Ukuran tubuhnya mencapai 45 sentimeter dengan kekhasan warna putih di bagian kepala hingga leher. Kedua sayap hingga ekornya berwarna coklat. Kedua kakinya yang dilengkapi kuku sangat tajam mampu mencengkeram ikan-ikan yang sedang berenang di permukaan laut.
Perdagangan Elang Bondol
Sekarang ini, maraknya perdagangan ilegal satwa-satwa dilindungi dan rusaknya habitat menyebabkan elang bondol terancam punah. Sungguh mengenaskan!
Padahal, Undang-Undang Nomor 5 Tahun 1990 tentang konservasi sumber daya alam hayati dan ekosistem menegaskan, "Setiap orang dilarang untuk menangkap, melukai, membunuh, memiliki, memelihara, memperniagakan, menyimpan satwa liar yang dilindungi baik hidup, mati atau bagian tubuhnya." Sanksinya, ancaman hukuman penjara 5 (lima) tahun dan denda Rp 100 juta.
Ancaman kepunahan itu membuat jajaran Pusat Penyelamat Satwa terdorong untuk menyelamatkan maskot Jakarta itu. Hingga kini, selain di Pulau Kotok, Pusat Penyelamatan Satwa sedang menangani dua ekor di Jakarta Barat dan 10 ekor di Sukabumi. Seorang dokter hewan Femke den Haas dari Belanda sudah bolak-balik merawat elang bondol-elang bondol itu di Pulau Kotok.

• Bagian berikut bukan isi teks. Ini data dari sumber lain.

-- ==== Sys2Proof/Certificates/Slice0/Obligations.lean ====
section
/-! DEFINITION. The statements for the provers, each with the rule of spec/ it formalises. -/

open Sys2Proof Sys2Proof.Machine

/-! ### Encoding -/

/-- R71, R76: the thirteen rows of the opcode table decode to their instructions; R72, R77: some words that are in no row
are refused (95_test_vectors.md X1 to X3, F6, F7). -/
def Obligations.DecoderReadsTableWords : Prop :=
  decodeTableWord 32 0x00000001 = some .mapB2g ∧ decodeTableWord 32 0x00000002 = some .mapG2b ∧
  decodeTableWord 32 0x00000011 = some .fltRecon ∧ decodeTableWord 32 0x00000021 = some .chkScan ∧
  decodeTableWord 32 0x00000022 = some .chkHdr ∧ decodeTableWord 32 0x00000023 = some .chkIdat ∧
  decodeTableWord 32 0x00000024 = some .chkPlen ∧ decodeTableWord 32 0x00000025 = some .chkInspad ∧
  decodeTableWord 8 0x00 = some .ftNone ∧ decodeTableWord 8 0x01 = some .ftSub ∧
  decodeTableWord 8 0x02 = some .ftUp ∧ decodeTableWord 8 0x03 = some .ftAverage ∧
  decodeTableWord 8 0x04 = some .ftPaeth ∧
  decodeTableWord 32 0x00000000 = none ∧ decodeTableWord 32 0x00000100 = none ∧
  decodeTableWord 32 0x00000003 = none ∧ decodeTableWord 32 0x00000012 = none ∧
  decodeTableWord 32 0x00000026 = none ∧ decodeTableWord 8 0x05 = none ∧ decodeTableWord 8 0xFF = none

/-- R71, R76: decoding an instruction's encoding gives the instruction back. -/
def Obligations.EncodeThenDecode : Prop :=
  ∀ i : Instr, decode (encode i) = .ok i ∧ (encode i).wellFormed = true ∧ i.wellFormed = true

/-- R71, R72, R76, R77: a command word and a filter-type byte decode to the one instruction they encode; every other of
the 2^32 words and the bytes 5 to 255 are refused by name. -/
def Obligations.EncodingsDecodeExactly : Prop :=
  (∀ (w : Word) (i : Instr), decodeCommand w = .ok i ↔ encode i = .command w) ∧
    (∀ w : Word, (∀ i : Instr, encode i ≠ .command w) → decodeCommand w = .error (.illegalCommand w)) ∧
    (∀ (b : Byte) (i : Instr), decodeFilter b = .ok i ↔ encode i = .filter b) ∧
    ∀ b : Byte, 5 ≤ b.toNat → decodeFilter b = .error (.invalidFilter b)

/-! ### The step -/

/-- R42, R64, R75, R120: with the sequencer to move, the step runs the instruction the latched word decodes to, and in
the row walk the filter type whose byte heads the current scanline. It is the sequencer's turn exactly when a command is in
flight and the host's next event, if there is one, still waits and is not one that R42 puts first: after an acceptance the next
access that is a read, or a taking of the interrupt while IRQ_EN = 0 (log 22). `tick` then lowers that event's waiting count
by one and touches nothing else. The host queue and the row steps are the model's choice (log 7, log 8). -/
def Obligations.StepRunsDecodedInstruction : Prop :=
  (∀ (s : State) (i : Instr), s.turn = .sequencer →
    (s.phase = .command → decodeCommand s.latch.word = .ok i → step s = exec i s.tick) ∧
    (s.phase = .rows → s.row < s.latch.height.toNat →
      decodeFilter (s.mem.read (s.latch.srcAddr.toNat + s.row * (1 + 4 * s.latch.width.toNat))) = .ok i →
      step s = exec i s.tick)) ∧
  ∀ s : State,
    (s.turn = .sequencer ↔
      s.phase ≠ .idle ∧ (s.host = [] ∨ ∃ (p : Pending) (rest : List Pending), s.host = p :: rest ∧ 0 < p.after ∧
        (s.justAccepted = true →
          (∀ t : Txn, p.event = .access t → t.dir = .write) ∧ (p.event = .interrupt → s.irqEn = true)))) ∧
    (s.host = [] → s.tick = s) ∧
    ∀ (p : Pending) (rest : List Pending), s.host = p :: rest →
      s.tick = { s with host := ⟨p.after - 1, p.event⟩ :: rest }

/-- R20: the host moves while no command is in flight, and while one is as soon as its event waits for no more
sequencer steps; R220: with nothing to do PPCB stays as it is. R42: the next host access after an acceptance, if it is a read,
does not wait, and in a state of the invariant it meets BUSY = 1; that a write may find the command completed is what
95_test_vectors.md P4 and P5 say (log 22). An event is a bus transaction, or taking the interrupt, which is possible while IRQ is
high (R199) and is the observation of BUSY = 0 (R60). That taking it while IRQ is low changes nothing is the model's choice
(log 23), and so is the host queue (log 8). -/
def Obligations.StepMakesHostTransaction : Prop :=
  (∀ (s : State) (p : Pending) (rest : List Pending), s.host = p :: rest → (s.phase = .idle ∨ p.after = 0) →
    step s = .next ({ s with host := rest }.hostEvent p.event)) ∧
  (∀ s : State, s.host = [] → s.phase = .idle → step s = .next s) ∧
  (∀ (s : State) (t : Txn) (n : Nat) (rest : List Pending),
    s.justAccepted = true → t.dir = .read → s.host = ⟨n, .access t⟩ :: rest →
      step s = .next ({ s with host := rest }.hostEvent (.access t)) ∧ (s.inv = true → s.phase ≠ .idle)) ∧
  (∀ (s : State) (t : Txn), s.hostEvent (.access t) = { s with justAccepted := false }.hostAccess t) ∧
  ∀ s : State,
    (s.irq = true → s.hostEvent .interrupt =
      { s with old := ⟨none, none, none, none, none⟩, unseen := [], justAccepted := false }) ∧
    (s.irq = false → s.hostEvent .interrupt = s)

Menurut Femke, didampingi dokter hewan Karmele Llano dari Spanyol, maskot Jakarta harusnya betul-betul diselamatkan. Di Pulau Kotok ini, Pusat Penyelamatan Satwa sedang memulihkan 13 ekor elang bondol. Kelak, tubuh elang- elang ini akan dilengkapi gelang dan microchip sehingga semua elang ini dapat dipantau sewaktu dikembalikan ke habitatnya.
"Terus terang saya sedih. Sewaktu disita, kondisi burung- burung elang itu sudah sangat mengenaskan," kata Femke.

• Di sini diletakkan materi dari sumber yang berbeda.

/-! ### retire -/

@[simp] theorem State.retire_id : s.retire.id = s.id := rfl
@[simp] theorem State.retire_memSize : s.retire.memSize = s.memSize := rfl
@[simp] theorem State.retire_maxDim : s.retire.maxDim = s.maxDim := rfl
@[simp] theorem State.retire_irqEn : s.retire.irqEn = s.irqEn := rfl
@[simp] theorem State.retire_cmd : s.retire.cmd = s.cmd := rfl
@[simp] theorem State.retire_done : s.retire.done = true := rfl
@[simp] theorem State.retire_err : s.retire.err = s.err := rfl
@[simp] theorem State.retire_ovr : s.retire.ovr = s.ovr := rfl
@[simp] theorem State.retire_errCode : s.retire.errCode = s.errCode := rfl
@[simp] theorem State.retire_errInfo : s.retire.errInfo = s.errInfo := rfl
@[simp] theorem State.retire_srcAddr : s.retire.srcAddr = s.srcAddr := rfl
@[simp] theorem State.retire_srcLen : s.retire.srcLen = s.srcLen := rfl
@[simp] theorem State.retire_dstAddr : s.retire.dstAddr = s.dstAddr := rfl
@[simp] theorem State.retire_dstCap : s.retire.dstCap = s.dstCap := rfl
@[simp] theorem State.retire_dstLen : s.retire.dstLen = s.dstLen := rfl
@[simp] theorem State.retire_width : s.retire.width = s.width := rfl
@[simp] theorem State.retire_height : s.retire.height = s.height := rfl
@[simp] theorem State.retire_padLen : s.retire.padLen = s.padLen := rfl
@[simp] theorem State.retire_chunkCount : s.retire.chunkCount = s.chunkCount := rfl
@[simp] theorem State.retire_phase : s.retire.phase = .idle := rfl
@[simp] theorem State.retire_latch : s.retire.latch = Latch.empty := rfl
@[simp] theorem State.retire_row : s.retire.row = 0 := rfl
@[simp] theorem State.retire_mem : s.retire.mem = s.mem := rfl
@[simp] theorem State.retire_format : s.retire.format = s.format := rfl
@[simp] theorem State.retire_old : s.retire.old = s.old := rfl
@[simp] theorem State.retire_unseen : s.retire.unseen = s.unseen := rfl
@[simp] theorem State.retire_justAccepted : s.retire.justAccepted = s.justAccepted := rfl
@[simp] theorem State.retire_host : s.retire.host = s.host := rfl
@[simp] theorem State.retire_responses : s.retire.responses = s.responses := rfl
@[simp] theorem State.retire_draws : s.retire.draws = s.draws := rfl

/-! ### fail -/

@[simp] theorem State.fail_id (f : Failure) : (s.fail f).id = s.id := rfl
@[simp] theorem State.fail_memSize (f : Failure) : (s.fail f).memSize = s.memSize := rfl
@[simp] theorem State.fail_maxDim (f : Failure) : (s.fail f).maxDim = s.maxDim := rfl
@[simp] theorem State.fail_irqEn (f : Failure) : (s.fail f).irqEn = s.irqEn := rfl
@[simp] theorem State.fail_cmd (f : Failure) : (s.fail f).cmd = s.cmd := rfl
@[simp] theorem State.fail_done (f : Failure) : (s.fail f).done = true := rfl
@[simp] theorem State.fail_err (f : Failure) : (s.fail f).err = true := rfl
@[simp] theorem State.fail_ovr (f : Failure) : (s.fail f).ovr = s.ovr := rfl
@[simp] theorem State.fail_errCode (f : Failure) : (s.fail f).errCode = f.code := rfl
@[simp] theorem State.fail_errInfo (f : Failure) : (s.fail f).errInfo = f.info := rfl
@[simp] theorem State.fail_srcAddr (f : Failure) : (s.fail f).srcAddr = s.srcAddr := rfl
@[simp] theorem State.fail_srcLen (f : Failure) : (s.fail f).srcLen = s.srcLen := rfl
@[simp] theorem State.fail_dstAddr (f : Failure) : (s.fail f).dstAddr = s.dstAddr := rfl
@[simp] theorem State.fail_dstCap (f : Failure) : (s.fail f).dstCap = s.dstCap := rfl
@[simp] theorem State.fail_dstLen (f : Failure) : (s.fail f).dstLen = s.dstLen := rfl
@[simp] theorem State.fail_width (f : Failure) : (s.fail f).width = s.width := rfl
@[simp] theorem State.fail_height (f : Failure) : (s.fail f).height = s.height := rfl
@[simp] theorem State.fail_padLen (f : Failure) : (s.fail f).padLen = s.padLen := rfl
@[simp] theorem State.fail_chunkCount (f : Failure) : (s.fail f).chunkCount = s.chunkCount := rfl
@[simp] theorem State.fail_phase (f : Failure) : (s.fail f).phase = .idle := rfl
@[simp] theorem State.fail_latch (f : Failure) : (s.fail f).latch = Latch.empty := rfl
@[simp] theorem State.fail_row (f : Failure) : (s.fail f).row = 0 := rfl
@[simp] theorem State.fail_mem (f : Failure) : (s.fail f).mem = s.mem := rfl
@[simp] theorem State.fail_format (f : Failure) : (s.fail f).format = s.format := rfl
@[simp] theorem State.fail_old (f : Failure) : (s.fail f).old = s.old := rfl
@[simp] theorem State.fail_unseen (f : Failure) : (s.fail f).unseen = s.unseen := rfl
@[simp] theorem State.fail_justAccepted (f : Failure) : (s.fail f).justAccepted = s.justAccepted := rfl
@[simp] theorem State.fail_host (f : Failure) : (s.fail f).host = s.host := rfl
@[simp] theorem State.fail_responses (f : Failure) : (s.fail f).responses = s.responses := rfl
@[simp] theorem State.fail_draws (f : Failure) : (s.fail f).draws = s.draws := rfl

/-! ### commit -/

@[simp] theorem State.commit_id (c : Commit) : (s.commit c).id = s.id := rfl
@[simp] theorem State.commit_memSize (c : Commit) : (s.commit c).memSize = s.memSize := rfl
@[simp] theorem State.commit_maxDim (c : Commit) : (s.commit c).maxDim = s.maxDim := rfl
@[simp] theorem State.commit_irqEn (c : Commit) : (s.commit c).irqEn = s.irqEn := rfl
@[simp] theorem State.commit_cmd (c : Commit) : (s.commit c).cmd = s.cmd := rfl
@[simp] theorem State.commit_done (c : Commit) : (s.commit c).done = true := rfl
@[simp] theorem State.commit_err (c : Commit) : (s.commit c).err = s.err := rfl
@[simp] theorem State.commit_ovr (c : Commit) : (s.commit c).ovr = s.ovr := rfl
@[simp] theorem State.commit_errCode (c : Commit) : (s.commit c).errCode = s.errCode := rfl
@[simp] theorem State.commit_errInfo (c : Commit) : (s.commit c).errInfo = s.errInfo := rfl
@[simp] theorem State.commit_srcAddr (c : Commit) : (s.commit c).srcAddr = s.srcAddr := rfl
@[simp] theorem State.commit_srcLen (c : Commit) : (s.commit c).srcLen = s.srcLen := rfl
@[simp] theorem State.commit_dstAddr (c : Commit) : (s.commit c).dstAddr = s.dstAddr := rfl
@[simp] theorem State.commit_dstCap (c : Commit) : (s.commit c).dstCap = s.dstCap := rfl
@[simp] theorem State.commit_dstLen (c : Commit) : (s.commit c).dstLen = c.dstLen.getD s.dstLen := rfl
@[simp] theorem State.commit_width (c : Commit) : (s.commit c).width = c.width.getD s.width := rfl
@[simp] theorem State.commit_height (c : Commit) : (s.commit c).height = c.height.getD s.height := rfl
@[simp] theorem State.commit_padLen (c : Commit) : (s.commit c).padLen = c.padLen.getD s.padLen := rfl
@[simp] theorem State.commit_chunkCount (c : Commit) : (s.commit c).chunkCount = c.chunkCount.getD s.chunkCount := rfl
@[simp] theorem State.commit_phase (c : Commit) : (s.commit c).phase = .idle := rfl
@[simp] theorem State.commit_latch (c : Commit) : (s.commit c).latch = Latch.empty := rfl
@[simp] theorem State.commit_row (c : Commit) : (s.commit c).row = 0 := rfl
@[simp] theorem State.commit_mem (c : Commit) : (s.commit c).mem = s.mem.writeBytes s.latch.dstAddr.toNat c.out := rfl
@[simp] theorem State.commit_format (c : Commit) : (s.commit c).format = s.format := rfl
@[simp] theorem State.commit_old (c : Commit) : (s.commit c).old = s.old := rfl
@[simp] theorem State.commit_unseen (c : Commit) : (s.commit c).unseen = s.unseen := rfl
@[simp] theorem State.commit_justAccepted (c : Commit) : (s.commit c).justAccepted = s.justAccepted := rfl
@[simp] theorem State.commit_host (c : Commit) : (s.commit c).host = s.host := rfl
@[simp] theorem State.commit_responses (c : Commit) : (s.commit c).responses = s.responses := rfl
@[simp] theorem State.commit_draws (c : Commit) : (s.commit c).draws = s.draws := rfl

/-! ### accept -/

@[simp] theorem State.accept_id (w : Word) : (s.accept w).id = s.id := rfl
@[simp] theorem State.accept_memSize (w : Word) : (s.accept w).memSize = s.memSize := rfl
@[simp] theorem State.accept_maxDim (w : Word) : (s.accept w).maxDim = s.maxDim := rfl
@[simp] theorem State.accept_irqEn (w : Word) : (s.accept w).irqEn = s.irqEn := rfl
@[simp] theorem State.accept_cmd (w : Word) : (s.accept w).cmd = w := rfl
@[simp] theorem State.accept_done (w : Word) : (s.accept w).done = false := rfl
@[simp] theorem State.accept_err (w : Word) : (s.accept w).err = false := rfl
@[simp] theorem State.accept_ovr (w : Word) : (s.accept w).ovr = s.ovr := rfl
@[simp] theorem State.accept_errCode (w : Word) : (s.accept w).errCode = .none := rfl
@[simp] theorem State.accept_errInfo (w : Word) : (s.accept w).errInfo = 0 := rfl
@[simp] theorem State.accept_srcAddr (w : Word) : (s.accept w).srcAddr = s.srcAddr := rfl
@[simp] theorem State.accept_srcLen (w : Word) : (s.accept w).srcLen = s.srcLen := rfl
@[simp] theorem State.accept_dstAddr (w : Word) : (s.accept w).dstAddr = s.dstAddr := rfl
@[simp] theorem State.accept_dstCap (w : Word) : (s.accept w).dstCap = s.dstCap := rfl
@[simp] theorem State.accept_dstLen (w : Word) : (s.accept w).dstLen = s.dstLen := rfl
@[simp] theorem State.accept_width (w : Word) : (s.accept w).width = s.width := rfl
@[simp] theorem State.accept_height (w : Word) : (s.accept w).height = s.height := rfl
@[simp] theorem State.accept_padLen (w : Word) : (s.accept w).padLen = s.padLen := rfl
@[simp] theorem State.accept_chunkCount (w : Word) : (s.accept w).chunkCount = s.chunkCount := rfl
@[simp] theorem State.accept_phase (w : Word) : (s.accept w).phase = .command := rfl
@[simp] theorem State.accept_latch (w : Word) : (s.accept w).latch = s.snapshot w := rfl
@[simp] theorem State.accept_row (w : Word) : (s.accept w).row = 0 := rfl
@[simp] theorem State.accept_mem (w : Word) : (s.accept w).mem = s.mem := rfl
@[simp] theorem State.accept_format (w : Word) : (s.accept w).format = s.format := rfl
@[simp] theorem State.accept_old (w : Word) : (s.accept w).old = s.results := rfl
@[simp] theorem State.accept_unseen (w : Word) : (s.accept w).unseen =
    if hasDestination w then (s.snapshot w).dstRegion :: s.unseen else s.unseen := rfl
@[simp] theorem State.accept_justAccepted (w : Word) : (s.accept w).justAccepted = true := rfl
@[simp] theorem State.accept_host (w : Word) : (s.accept w).host = s.host := rfl
@[simp] theorem State.accept_responses (w : Word) : (s.accept w).responses = s.responses := rfl
@[simp] theorem State.accept_draws (w : Word) : (s.accept w).draws = s.draws := rfl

Mengapa? Pedagang atau pemilik biasanya sudah melukai bagian-bagian tubuh tertentu sehingga burung elang itu mengalami kesulitan terbang. Bahkan, ada juga yang tulang sayapnya dipatahkan.
"Kalau sudah terluka, tentu membutuhkan penanganan medis secara kontinu," ujar Femke, yang begitu fasih berbahasa Indonesia, ketika ditemui di Pulau Kotok.

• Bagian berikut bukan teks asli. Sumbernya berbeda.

-- ==== Sys2Proof/Tests/Slice0.lean ====
section
/-! SUPPORT. The model's own tests. Expected results are the vectors of 95_test_vectors.md (named in each test's comment)
or words written out from 30_encoding.md. The theorems `witness_<obligation>` show states and operands that meet the
hypotheses of each statement of Certificates/Slice0/Obligations.lean, clause by clause. -/

namespace Sys2Proof.Tests

open Sys2Proof Sys2Proof.Machine

/-! ### Helpers -/

/-- A buffer memory with a byte string at an address. -/
def bytesAt (a : Nat) (bs : List Byte) : Memory := Memory.writeBytes [] a bs

/-- An idle machine with 4096 bytes of buffer memory (95_test_vectors.md, sections 3 and 6). -/
def machine (m : Memory) : State := { State.reset with memSize := 4096, mem := m }

/-- The machine with a command accepted: the word, the regions, and WIDTH, HEIGHT, PAD_LEN. -/
def accepted (w sa sl da dc width height pad : Word) (m : Memory) : State :=
  State.accept { machine m with
    srcAddr := sa, srcLen := sl, dstAddr := da, dstCap := dc, width := width, height := height, padLen := pad } w

/-- The machine in the row walk of an FLT_RECON, at a row. -/
def walking (row : Nat) (sa sl da dc width height : Word) (m : Memory) : State :=
  { accepted 0x00000011 sa sl da dc width height 0 m with phase := .rows, row := row }

/-- The outcome is a next state of which the test holds. -/
def goes (o : Host.Outcome State Fault Refusal) (test : State → Bool) : Bool :=
  match o with
  | .next t => test t
  | .fault _ => false
  | .refused _ => false

/-- The outcome is the failure completion with this code and ERR_INFO (60_exceptions.md R196). -/
def failsWith (o : Host.Outcome State Fault Refusal) (code : ErrCode) (info : Word) : Bool :=
  goes o (fun t => t.statusWord == 0x6 && t.errCode == code && t.errInfo == info)

/-- 95_test_vectors.md section 4, K60. -/
def k60 : List Byte :=
  [0x89, 0x50, 0x4E, 0x47, 0x0D, 0x0A, 0x1A, 0x0A, 0x00, 0x00, 0x00, 0x0D, 0x49, 0x48, 0x44, 0x52] ++
  [0x00, 0x00, 0x00, 0x02, 0x00, 0x00, 0x00, 0x01, 0x08, 0x06, 0x00, 0x00, 0x00, 0x00, 0x00, 0x00] ++
  [0x00, 0x00, 0x00, 0x00, 0x03, 0x49, 0x44, 0x41, 0x54, 0xAA, 0xBB, 0xCC, 0x00, 0x00, 0x00, 0x00] ++
  [0x00, 0x00, 0x00, 0x00, 0x49, 0x45, 0x4E, 0x44, 0x00, 0x00, 0x00, 0x00]

/-- 95_test_vectors.md section 4, K76. -/
def k76 : List Byte :=
  [0x89, 0x50, 0x4E, 0x47, 0x0D, 0x0A, 0x1A, 0x0A, 0x00, 0x00, 0x00, 0x0D, 0x49, 0x48, 0x44, 0x52] ++
  [0x00, 0x00, 0x00, 0x02, 0x00, 0x00, 0x00, 0x01, 0x08, 0x06, 0x00, 0x00, 0x00, 0x00, 0x00, 0x00] ++
  [0x00, 0x00, 0x00, 0x00, 0x03, 0x49, 0x44, 0x41, 0x54, 0xAA, 0xBB, 0xCC, 0x00, 0x00, 0x00, 0x00] ++
  [0x00, 0x00, 0x00, 0x04, 0x70, 0x6C, 0x45, 0x4E, 0x00, 0x00, 0x00, 0x02, 0x00, 0x00, 0x00, 0x00] ++
  [0x00, 0x00, 0x00, 0x00, 0x49, 0x45, 0x4E, 0x44, 0x00, 0x00, 0x00, 0x00]

/-- SIG, the default value of 00_scope.md R6. -/
def sigBytes : List Byte := [0x89, 0x50, 0x4E, 0x47, 0x0D, 0x0A, 0x1A, 0x0A]

/-- The chunks of K60 (95_test_vectors.md section 4). -/
def k60Chunks : List Chunk :=
  [⟨8, 13, [0x49, 0x48, 0x44, 0x52]⟩, ⟨33, 3, [0x49, 0x44, 0x41, 0x54]⟩, ⟨48, 0, [0x49, 0x45, 0x4E, 0x44]⟩]

/-- The single-row source of 95_test_vectors.md section 2. -/
def oneRow (ft : Byte) : List Byte := [ft, 0x10, 0x20, 0x30, 0x40, 0x01, 0x02, 0x03, 0xF0]

/-- The two-row source of 95_test_vectors.md section 2, row 0 already reconstructed at 0x100. -/
def twoRows (ft : Byte) : Memory :=
  Memory.writeBytes
    (bytesAt 0 [0x01, 0x10, 0x20, 0x30, 0x40, 0x01, 0x02, 0x03, 0x04, ft, 0x05, 0x06, 0x07, 0x08, 0xFF, 0x80, 0x01, 0x00])
    0x100 [0x10, 0x20, 0x30, 0x40, 0x11, 0x22, 0x33, 0x44]

/-- A state of the invariant about to run FLT_RECON on F12's source. -/
def beforeF12 : State := accepted 0x11 0 18 0x100 16 2 2 0
  (bytesAt 0 [0x01, 0x10, 0x20, 0x30, 0x40, 0x01, 0x02, 0x03, 0x04, 0x04, 0x05, 0x06, 0x07, 0x08, 0xFF, 0x80, 0x01, 0x00])

/-! ### Well-formedness: an ill-formed term for each check -/

/-- R70: RSV must be 0 (X1). -/
theorem test_wf_rsv : (Code.command 0x00000100).wellFormed = false := by decide

/-- R71, R72: OPC must be assigned (X2, X3). -/
theorem test_wf_opc : (Code.command 0x00000012).wellFormed = false ∧ (Code.command 0).wellFormed = false := by decide

/-- R77: filter bytes 5 to 255 are ill formed. -/
theorem test_wf_filter : (Code.filter 5).wellFormed = false ∧ (Code.filter 255).wellFormed = false ∧
    (Code.filter 4).wellFormed = true := by decide

/-- R6: a tag of 3 bytes is ill formed. -/
theorem test_wf_tag_length :
    tagsWellFormed [0x49, 0x48, 0x44] Config.format.tagDat Config.format.tagEnd Config.format.tagPad = false := by decide

/-- R6: two equal tags are ill formed, whichever two they are; the defaults are well formed. -/
theorem test_wf_tags_distinct :
    tagsWellFormed Config.format.tagDat Config.format.tagDat Config.format.tagEnd Config.format.tagPad = false ∧
    tagsWellFormed Config.format.tagEnd Config.format.tagDat Config.format.tagEnd Config.format.tagPad = false ∧
    tagsWellFormed Config.format.tagPad Config.format.tagDat Config.format.tagEnd Config.format.tagPad = false ∧
    tagsWellFormed Config.format.tagHdr Config.format.tagEnd Config.format.tagEnd Config.format.tagPad = false ∧
    tagsWellFormed Config.format.tagHdr Config.format.tagPad Config.format.tagEnd Config.format.tagPad = false ∧
    tagsWellFormed Config.format.tagHdr Config.format.tagDat Config.format.tagPad Config.format.tagPad = false ∧
    tagsWellFormed Config.format.tagHdr Config.format.tagDat Config.format.tagEnd Config.format.tagPad = true := by decide

/-- R54: a register access must be 32-bit and at a multiple of 4. -/
theorem test_wf_register_access :
    Txn.taken 4096 ⟨.read, .reg 0x21, .w32, 0⟩ = false ∧ Txn.taken 4096 ⟨.read, .reg 0x20, .w8, 0⟩ = false ∧
    Txn.taken 4096 ⟨.read, .reg 0x20, .w16, 0⟩ = false ∧ Txn.taken 4096 ⟨.read, .reg 0x20, .w32, 0⟩ = true := by decide

/-- R52: a buffer access must be 8-bit or aligned 32-bit, and inside the memory. -/
theorem test_wf_buffer_access :
    Txn.taken 4096 ⟨.write, .mem 0, .w16, 0⟩ = false ∧ Txn.taken 4096 ⟨.write, .mem 2, .w32, 0⟩ = false ∧
    Txn.taken 4096 ⟨.write, .mem 4096, .w8, 0⟩ = false ∧ Txn.taken 4094 ⟨.write, .mem 4092, .w32, 0⟩ = false ∧
    Txn.taken 4096 ⟨.write, .mem 4092, .w32, 0⟩ = true := by decide

/-! ### Decoding: every row's word bit by bit -/

/-- R70, R71: RSV 24 zeros, then OPC: unit 0x0, operation 0x1 and 0x2 for the mapper, 0x11 for FLT_RECON. -/
theorem test_decode_mapper_filter :
    decodeTableWord 32 0b000000000000000000000000_00000001 = some .mapB2g ∧
    decodeTableWord 32 0b000000000000000000000000_00000010 = some .mapG2b ∧
    decodeTableWord 32 0b000000000000000000000000_00010001 = some .fltRecon := by decide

Sejauh pengamatan, sebelum dikembalikan ke habitatnya, elang tersebut dipelihara di sebuah kandang bambu berukuran sekitar 30 x 20 meter, dengan ketinggian sekitar 20 meter. Kandang itu dibangun di pesisir pantai, bahkan sebagian besar lantainya terendam air laut.
Kandang tersebut ditutup dengan jaring yang sangat rapat. Bagian bawahnya juga ditutup rapat agar biawak tidak menyantap makanan elang itu.
Ke-13 burung elang itu dilepas di dalam kandang tersebut. Sementara petugas dari Pusat Penyelamatan Satwa bertugas mencari ikan untuk makanan burung elang tersebut.
"Begitu lamanya dimanja oleh manusia, terkadang ada juga beberapa ekor elang yang harus disuapin atau didekatkan makanannya," kata Femke.
Elang bondol dijadikan maskot Jakarta, tetapi yang merawat dan menyayangi justru orang Belanda.